The 2D basin modelling results indicate that the kerogen of the Abu Roash ‘F’ Member source rock is partially transformed in the basin, with the greatest extent of transformation occurring in the structural lows of the central part of the basin and downthrown faulted blocks (Fig. 18). In section 2093, the present-day transformation ratios range from 53% at depths of 1850 m to 96% at depths of 2550 m (Fig. 18a), compared with 38% at depths of 1780 m to 79% at depths of 2125 m in section 10588 (Fig. 18b), where the lower ratios are recorded in the structural highs at the basin margins because of the shallow burial depths of the source rock in these regions. Figure 19 depicts the evolution of kerogen transformation within the Abu Roash ‘F’ Member source rock in the deepest part of the basin. In section 2093, limited amounts of hydrocarbon (c. 10%) were generated by the Late Cretaceous, which is linked to the immaturity of the source rock during this period (Fig. 16d). The kerogen transformation evolved gradually up to c. 50% by the Upper Eocene, triggered by the extensive sedimentation of the Apollonia Formation, and rising to 88% by the Oligocene in response to the hiatus of the Dabaa Formation during this period, combined with the growing heat flow in the basin. A gentle increase in the kerogen transformation occurred from the Miocene to Recent, reaching c. 96% (Fig. 19a), which was enhanced by the Miocene thermal uplift. Interpretation of section 10588 indicates that the source rock has initiated generating oil (c. 10%) later (Early Eocene) and evolved at lower rates, reaching 50% by the Oligocene and up to 78% by Recent (Fig. 19b). The impact of the Late Cretaceous–Paleocene tectonic uplift is manifested by decreasing the temperature and subsequently slowing down the hydrocarbon generation within the source rock, as indicated by the flattened generation curve segment throughout the Paleocene in the studied sections (Fig. 19). The difference in the extent of transformation between the two sections is attributed to the different burial depths and thermal maturity levels in the basin, which in turn reflect the tectonostratigraphic evolution of the EBSB, particularly from the Late Cretaceous to Recent.

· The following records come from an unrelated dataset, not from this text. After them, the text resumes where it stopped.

-- ==== Sys2Proof/Word.lean ====
section
/-! DEFINITION. The widths of the machine: byte, word, and the byte string (spec/00_scope.md R12, R13). -/

namespace Sys2Proof

/-- A byte: 8 bits, unsigned (R12). -/
abbrev Byte := BitVec 8

/-- A word: 32 bits, unsigned (R12); also a host-interface register (R11, `XLEN` = 32). -/
abbrev Word := BitVec 32

/-- A byte string; element 0 is the byte at the lowest address or earliest position (R13). -/
abbrev Bytes := List Byte

end Sys2Proof
end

The distribution of hydrocarbon generation within the source rock shows the same trends of temperature and thermal maturity in the basin, where all parameters increase towards the central part of the basin and decrease at the margins. Consequently, we infer that the deepest part of the basin in section 2093 acts as the kitchen area for hydrocarbon generation, as it is characterized by the highest thermal maturity and transformation ratios. Accordingly, migration pathways are most likely to be from the depocentre of the basin (kitchen area) towards the basin margins, particularly eastwards, where accumulation sites occur at relatively shallow depths within the structural traps.

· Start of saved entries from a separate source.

-- ==== Sys2Proof/Laws/State.lean ====
section
/-! SUPPORT. One lemma per field per update of State, so that no proof unfolds a record update; and what reading an operand or
a byte sees of an update. -/

namespace Sys2Proof.Machine

@[simp] theorem setFei_fei (c : FeistelCtx) (s : State) : (setFei c s).fei = c := rfl
@[simp] theorem setFei_spn (c : FeistelCtx) (s : State) : (setFei c s).spn = s.spn := rfl
@[simp] theorem setFei_hash (c : FeistelCtx) (s : State) : (setFei c s).hash = s.hash := rfl
@[simp] theorem setFei_scratch (c : FeistelCtx) (s : State) : (setFei c s).scratch = s.scratch := rfl
@[simp] theorem setFei_cmd (c : FeistelCtx) (s : State) : (setFei c s).cmd = s.cmd := rfl
@[simp] theorem setFei_args (c : FeistelCtx) (s : State) : (setFei c s).args = s.args := rfl
@[simp] theorem setFei_status (c : FeistelCtx) (s : State) : (setFei c s).status = s.status := rfl
@[simp] theorem setFei_result (c : FeistelCtx) (s : State) : (setFei c s).result = s.result := rfl
@[simp] theorem setFei_mem (c : FeistelCtx) (s : State) : (setFei c s).mem = s.mem := rfl
@[simp] theorem setFei_host (c : FeistelCtx) (s : State) : (setFei c s).host = s.host := rfl
@[simp] theorem setFei_regBase (c : FeistelCtx) (s : State) : (setFei c s).regBase = s.regBase := rfl
@[simp] theorem setFei_powerUps (c : FeistelCtx) (s : State) : (setFei c s).powerUps = s.powerUps := rfl

@[simp] theorem setSpn_fei (c : SpnCtx) (s : State) : (setSpn c s).fei = s.fei := rfl
@[simp] theorem setSpn_spn (c : SpnCtx) (s : State) : (setSpn c s).spn = c := rfl
@[simp] theorem setSpn_hash (c : SpnCtx) (s : State) : (setSpn c s).hash = s.hash := rfl
@[simp] theorem setSpn_scratch (c : SpnCtx) (s : State) : (setSpn c s).scratch = s.scratch := rfl
@[simp] theorem setSpn_cmd (c : SpnCtx) (s : State) : (setSpn c s).cmd = s.cmd := rfl
@[simp] theorem setSpn_args (c : SpnCtx) (s : State) : (setSpn c s).args = s.args := rfl
@[simp] theorem setSpn_status (c : SpnCtx) (s : State) : (setSpn c s).status = s.status := rfl
@[simp] theorem setSpn_result (c : SpnCtx) (s : State) : (setSpn c s).result = s.result := rfl
@[simp] theorem setSpn_mem (c : SpnCtx) (s : State) : (setSpn c s).mem = s.mem := rfl
@[simp] theorem setSpn_host (c : SpnCtx) (s : State) : (setSpn c s).host = s.host := rfl
@[simp] theorem setSpn_regBase (c : SpnCtx) (s : State) : (setSpn c s).regBase = s.regBase := rfl
@[simp] theorem setSpn_powerUps (c : SpnCtx) (s : State) : (setSpn c s).powerUps = s.powerUps := rfl

@[simp] theorem setHash_fei (c : HashUnit) (s : State) : (setHash c s).fei = s.fei := rfl
@[simp] theorem setHash_spn (c : HashUnit) (s : State) : (setHash c s).spn = s.spn := rfl
@[simp] theorem setHash_hash (c : HashUnit) (s : State) : (setHash c s).hash = c := rfl
@[simp] theorem setHash_scratch (c : HashUnit) (s : State) : (setHash c s).scratch = s.scratch := rfl
@[simp] theorem setHash_cmd (c : HashUnit) (s : State) : (setHash c s).cmd = s.cmd := rfl
@[simp] theorem setHash_args (c : HashUnit) (s : State) : (setHash c s).args = s.args := rfl
@[simp] theorem setHash_status (c : HashUnit) (s : State) : (setHash c s).status = s.status := rfl
@[simp] theorem setHash_result (c : HashUnit) (s : State) : (setHash c s).result = s.result := rfl
@[simp] theorem setHash_mem (c : HashUnit) (s : State) : (setHash c s).mem = s.mem := rfl
@[simp] theorem setHash_host (c : HashUnit) (s : State) : (setHash c s).host = s.host := rfl
@[simp] theorem setHash_regBase (c : HashUnit) (s : State) : (setHash c s).regBase = s.regBase := rfl
@[simp] theorem setHash_powerUps (c : HashUnit) (s : State) : (setHash c s).powerUps = s.powerUps := rfl

@[simp] theorem setScratch_fei (c : Scratch) (s : State) : (setScratch c s).fei = s.fei := rfl
@[simp] theorem setScratch_spn (c : Scratch) (s : State) : (setScratch c s).spn = s.spn := rfl
@[simp] theorem setScratch_hash (c : Scratch) (s : State) : (setScratch c s).hash = s.hash := rfl
@[simp] theorem setScratch_scratch (c : Scratch) (s : State) : (setScratch c s).scratch = c := rfl
@[simp] theorem setScratch_cmd (c : Scratch) (s : State) : (setScratch c s).cmd = s.cmd := rfl
@[simp] theorem setScratch_args (c : Scratch) (s : State) : (setScratch c s).args = s.args := rfl
@[simp] theorem setScratch_status (c : Scratch) (s : State) : (setScratch c s).status = s.status := rfl
@[simp] theorem setScratch_result (c : Scratch) (s : State) : (setScratch c s).result = s.result := rfl
@[simp] theorem setScratch_mem (c : Scratch) (s : State) : (setScratch c s).mem = s.mem := rfl
@[simp] theorem setScratch_host (c : Scratch) (s : State) : (setScratch c s).host = s.host := rfl
@[simp] theorem setScratch_regBase (c : Scratch) (s : State) : (setScratch c s).regBase = s.regBase := rfl
@[simp] theorem setScratch_powerUps (c : Scratch) (s : State) : (setScratch c s).powerUps = s.powerUps := rfl

@[simp] theorem setMem_fei (m : Memory) (s : State) : (setMem m s).fei = s.fei := rfl
@[simp] theorem setMem_spn (m : Memory) (s : State) : (setMem m s).spn = s.spn := rfl
@[simp] theorem setMem_hash (m : Memory) (s : State) : (setMem m s).hash = s.hash := rfl
@[simp] theorem setMem_scratch (m : Memory) (s : State) : (setMem m s).scratch = s.scratch := rfl
@[simp] theorem setMem_cmd (m : Memory) (s : State) : (setMem m s).cmd = s.cmd := rfl
@[simp] theorem setMem_args (m : Memory) (s : State) : (setMem m s).args = s.args := rfl
@[simp] theorem setMem_status (m : Memory) (s : State) : (setMem m s).status = s.status := rfl
@[simp] theorem setMem_result (m : Memory) (s : State) : (setMem m s).result = s.result := rfl
@[simp] theorem setMem_mem (m : Memory) (s : State) : (setMem m s).mem = m := rfl
@[simp] theorem setMem_host (m : Memory) (s : State) : (setMem m s).host = s.host := rfl
@[simp] theorem setMem_regBase (m : Memory) (s : State) : (setMem m s).regBase = s.regBase := rfl
@[simp] theorem setMem_powerUps (m : Memory) (s : State) : (setMem m s).powerUps = s.powerUps := rfl

@[simp] theorem setHost_fei (h : List HostAccess) (s : State) : (setHost h s).fei = s.fei := rfl
@[simp] theorem setHost_spn (h : List HostAccess) (s : State) : (setHost h s).spn = s.spn := rfl
@[simp] theorem setHost_hash (h : List HostAccess) (s : State) : (setHost h s).hash = s.hash := rfl
@[simp] theorem setHost_scratch (h : List HostAccess) (s : State) : (setHost h s).scratch = s.scratch := rfl
@[simp] theorem setHost_cmd (h : List HostAccess) (s : State) : (setHost h s).cmd = s.cmd := rfl
@[simp] theorem setHost_args (h : List HostAccess) (s : State) : (setHost h s).args = s.args := rfl
@[simp] theorem setHost_status (h : List HostAccess) (s : State) : (setHost h s).status = s.status := rfl
@[simp] theorem setHost_result (h : List HostAccess) (s : State) : (setHost h s).result = s.result := rfl
@[simp] theorem setHost_mem (h : List HostAccess) (s : State) : (setHost h s).mem = s.mem := rfl
@[simp] theorem setHost_host (h : List HostAccess) (s : State) : (setHost h s).host = h := rfl
@[simp] theorem setHost_regBase (h : List HostAccess) (s : State) : (setHost h s).regBase = s.regBase := rfl
@[simp] theorem setHost_powerUps (h : List HostAccess) (s : State) : (setHost h s).powerUps = s.powerUps := rfl

@[simp] theorem setCmd_fei (v : Word) (s : State) : (setCmd v s).fei = s.fei := rfl
@[simp] theorem setCmd_spn (v : Word) (s : State) : (setCmd v s).spn = s.spn := rfl
@[simp] theorem setCmd_hash (v : Word) (s : State) : (setCmd v s).hash = s.hash := rfl
@[simp] theorem setCmd_scratch (v : Word) (s : State) : (setCmd v s).scratch = s.scratch := rfl
@[simp] theorem setCmd_cmd (v : Word) (s : State) : (setCmd v s).cmd = v := rfl
@[simp] theorem setCmd_args (v : Word) (s : State) : (setCmd v s).args = s.args := rfl
@[simp] theorem setCmd_status (v : Word) (s : State) : (setCmd v s).status = s.status := rfl
@[simp] theorem setCmd_result (v : Word) (s : State) : (setCmd v s).result = s.result := rfl
@[simp] theorem setCmd_mem (v : Word) (s : State) : (setCmd v s).mem = s.mem := rfl
@[simp] theorem setCmd_host (v : Word) (s : State) : (setCmd v s).host = s.host := rfl
@[simp] theorem setCmd_regBase (v : Word) (s : State) : (setCmd v s).regBase = s.regBase := rfl
@[simp] theorem setCmd_powerUps (v : Word) (s : State) : (setCmd v s).powerUps = s.powerUps := rfl

@[simp] theorem setArg_fei (n : Nat) (v : Word) (s : State) : (setArg n v s).fei = s.fei := rfl
@[simp] theorem setArg_spn (n : Nat) (v : Word) (s : State) : (setArg n v s).spn = s.spn := rfl
@[simp] theorem setArg_hash (n : Nat) (v : Word) (s : State) : (setArg n v s).hash = s.hash := rfl
@[simp] theorem setArg_scratch (n : Nat) (v : Word) (s : State) : (setArg n v s).scratch = s.scratch := rfl
@[simp] theorem setArg_cmd (n : Nat) (v : Word) (s : State) : (setArg n v s).cmd = s.cmd := rfl
@[simp] theorem setArg_args (n : Nat) (v : Word) (s : State) : (setArg n v s).args = s.args.setIfInBounds n v := rfl
@[simp] theorem setArg_status (n : Nat) (v : Word) (s : State) : (setArg n v s).status = s.status := rfl
@[simp] theorem setArg_result (n : Nat) (v : Word) (s : State) : (setArg n v s).result = s.result := rfl
@[simp] theorem setArg_mem (n : Nat) (v : Word) (s : State) : (setArg n v s).mem = s.mem := rfl
@[simp] theorem setArg_host (n : Nat) (v : Word) (s : State) : (setArg n v s).host = s.host := rfl
@[simp] theorem setArg_regBase (n : Nat) (v : Word) (s : State) : (setArg n v s).regBase = s.regBase := rfl
@[simp] theorem setArg_powerUps (n : Nat) (v : Word) (s : State) : (setArg n v s).powerUps = s.powerUps := rfl

@[simp] theorem setEnd_fei (c r : Word) (s : State) : (setEnd c r s).fei = s.fei := rfl
@[simp] theorem setEnd_spn (c r : Word) (s : State) : (setEnd c r s).spn = s.spn := rfl
@[simp] theorem setEnd_hash (c r : Word) (s : State) : (setEnd c r s).hash = s.hash := rfl
@[simp] theorem setEnd_scratch (c r : Word) (s : State) : (setEnd c r s).scratch = s.scratch := rfl
@[simp] theorem setEnd_cmd (c r : Word) (s : State) : (setEnd c r s).cmd = s.cmd := rfl
@[simp] theorem setEnd_args (c r : Word) (s : State) : (setEnd c r s).args = s.args := rfl
@[simp] theorem setEnd_status (c r : Word) (s : State) : (setEnd c r s).status = c := rfl
@[simp] theorem setEnd_result (c r : Word) (s : State) : (setEnd c r s).result = r := rfl
@[simp] theorem setEnd_mem (c r : Word) (s : State) : (setEnd c r s).mem = s.mem := rfl
@[simp] theorem setEnd_host (c r : Word) (s : State) : (setEnd c r s).host = s.host := rfl
@[simp] theorem setEnd_regBase (c r : Word) (s : State) : (setEnd c r s).regBase = s.regBase := rfl
@[simp] theorem setEnd_powerUps (c r : Word) (s : State) : (setEnd c r s).powerUps = s.powerUps := rfl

Migration patterns in section 2093 include vertically upwards flow along faults and across stratal boundaries, and lateral migration occurred primarily in the carrier beds (Fig. 20). In general, migration pathways are relatively short from the source rock to the accumulation sites, where expulsion was enhanced by the relatively thin source rock. Primary migration started with the expulsion of the generated hydrocarbons from the source rock, which were injected upwards into the Lower Abu Roash ‘E’ Member and vertically along the faults, until they reached the reservoir rock (Abu Roash ‘E’ Member) where they moved laterally and in updip sequences. Accumulations are only liquid in section 2093, reflecting the kerogen type and thermal maturity levels of the source rock (Fig. 21). All accumulated hydrocarbons are entrapped in the porous sandstone unit of the Abu Roash ‘E’ Member throughout the entire section, whereas the Abu Roash ‘G’ Member reservoir shows no accumulations. Petroleum reaching the upper members of the Abu Roash and the Apollonia formations above the reservoir indicates the non-sealing feature of some normal faults and ineffective seals due to the presence of the brittle carbonate succession and the absence of thick shale intervals (Fig. 2), thus highlighting their implications on trap retention in the study area as reported by Salem and Sehim (2017).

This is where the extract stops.